> **WHAT YOU NEED TO DO**
Could you write out the line containing "def bytesLE16 (v" and all the lines below it in the data, exactly, through the final one and nothing else?

> **EXERCISE INPUT**
>>>>
-- ==== Sys2Proof/Machine/Operands.lean ====
section
/-! DEFINITION. Operand forms: byte order (R13, R37), slices (R13), the fields of a collected frame (R58) and the layout of
an unescaped frame (R56). -/

namespace Sys2Proof.Machine

/-- `LE16(lo, hi)` (R13): a u16 from two bytes, least significant first. -/
def le16 (lo hi : Byte) : U16 := lo.setWidth 16 ||| (hi.setWidth 16 <<< 8)

/-- `bytesLE16(v)` (R13): a u16 as two bytes, least significant first. -/
def bytesLE16 (v : U16) : List Byte := [v.extractLsb' 0 8, v.extractLsb' 8 8]

/-- `slice(s, a, b)` (R13): elements `a` to `b - 1`. -/
def slice (s : List Byte) (a b : Nat) : List Byte := (s.drop a).take (b - a)

/-- `s[i]` (R13). Every use has `i < len(s)`, so the default is read by no rule (log 11). -/
def byteAt (s : List Byte) (i : Nat) : Byte := s.getD i 0

/-- Opcode field of a collected frame (R58). -/
def opcodeField (buf : List Byte) : U16 := le16 (byteAt buf 0) (byteAt buf 1)

/-- Length field of a collected frame (R58, R89). -/
def lengthField (buf : List Byte) : U16 := le16 (byteAt buf 2) (byteAt buf 3)

/-- Payload of a collected frame with length field `len` (R58, R93). -/
def payloadField (buf : List Byte) (len : U16) : List Byte :=
  slice buf Config.headerSize (Config.headerSize + len.toNat)

/-- Received CRC of a collected frame: its last two bytes (R58, R70). -/
def receivedCrc (buf : List Byte) : U16 := le16 (byteAt buf (buf.length - 2)) (byteAt buf (buf.length - 1))

/-- The bytes the CRC covers: all but the last two (R69, R93). -/
def crcCovered (buf : List Byte) : List Byte := slice buf 0 (buf.length - Config.crcSize)

/-- `header ++ payload` of a frame (R56, R74 step 1). -/
def headerAndPayload (opcode : U16) (payload : List Byte) : List Byte :=
  bytesLE16 opcode ++ bytesLE16 (BitVec.ofNat 16 payload.length) ++ payload

end Sys2Proof.Machine
end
<<<<
> **EXERCISE RESPONSE**
def bytesLE16 (v : U16) : List Byte := [v.extractLsb' 0 8, v.extractLsb' 8 8]

/-- `slice(s, a, b)` (R13): elements `a` to `b - 1`. -/
def slice (s : List Byte) (a b : Nat) : List Byte := (s.drop a).take (b - a)

/-- `s[i]` (R13). Every use has `i < len(s)`, so the default is read by no rule (log 11). -/
def byteAt (s : List Byte) (i : Nat) : Byte := s.getD i 0

/-- Opcode field of a collected frame (R58). -/
def opcodeField (buf : List Byte) : U16 := le16 (byteAt buf 0) (byteAt buf 1)

/-- Length field of a collected frame (R58, R89). -/
def lengthField (buf : List Byte) : U16 := le16 (byteAt buf 2) (byteAt buf 3)

/-- Payload of a collected frame with length field `len` (R58, R93). -/
def payloadField (buf : List Byte) (len : U16) : List Byte :=
  slice buf Config.headerSize (Config.headerSize + len.toNat)

/-- Received CRC of a collected frame: its last two bytes (R58, R70). -/
def receivedCrc (buf : List Byte) : U16 := le16 (byteAt buf (buf.length - 2)) (byteAt buf (buf.length - 1))

/-- The bytes the CRC covers: all but the last two (R69, R93). -/
def crcCovered (buf : List Byte) : List Byte := slice buf 0 (buf.length - Config.crcSize)

/-- `header ++ payload` of a frame (R56, R74 step 1). -/
def headerAndPayload (opcode : U16) (payload : List Byte) : List Byte :=
  bytesLE16 opcode ++ bytesLE16 (BitVec.ofNat 16 payload.length) ++ payload

end Sys2Proof.Machine
end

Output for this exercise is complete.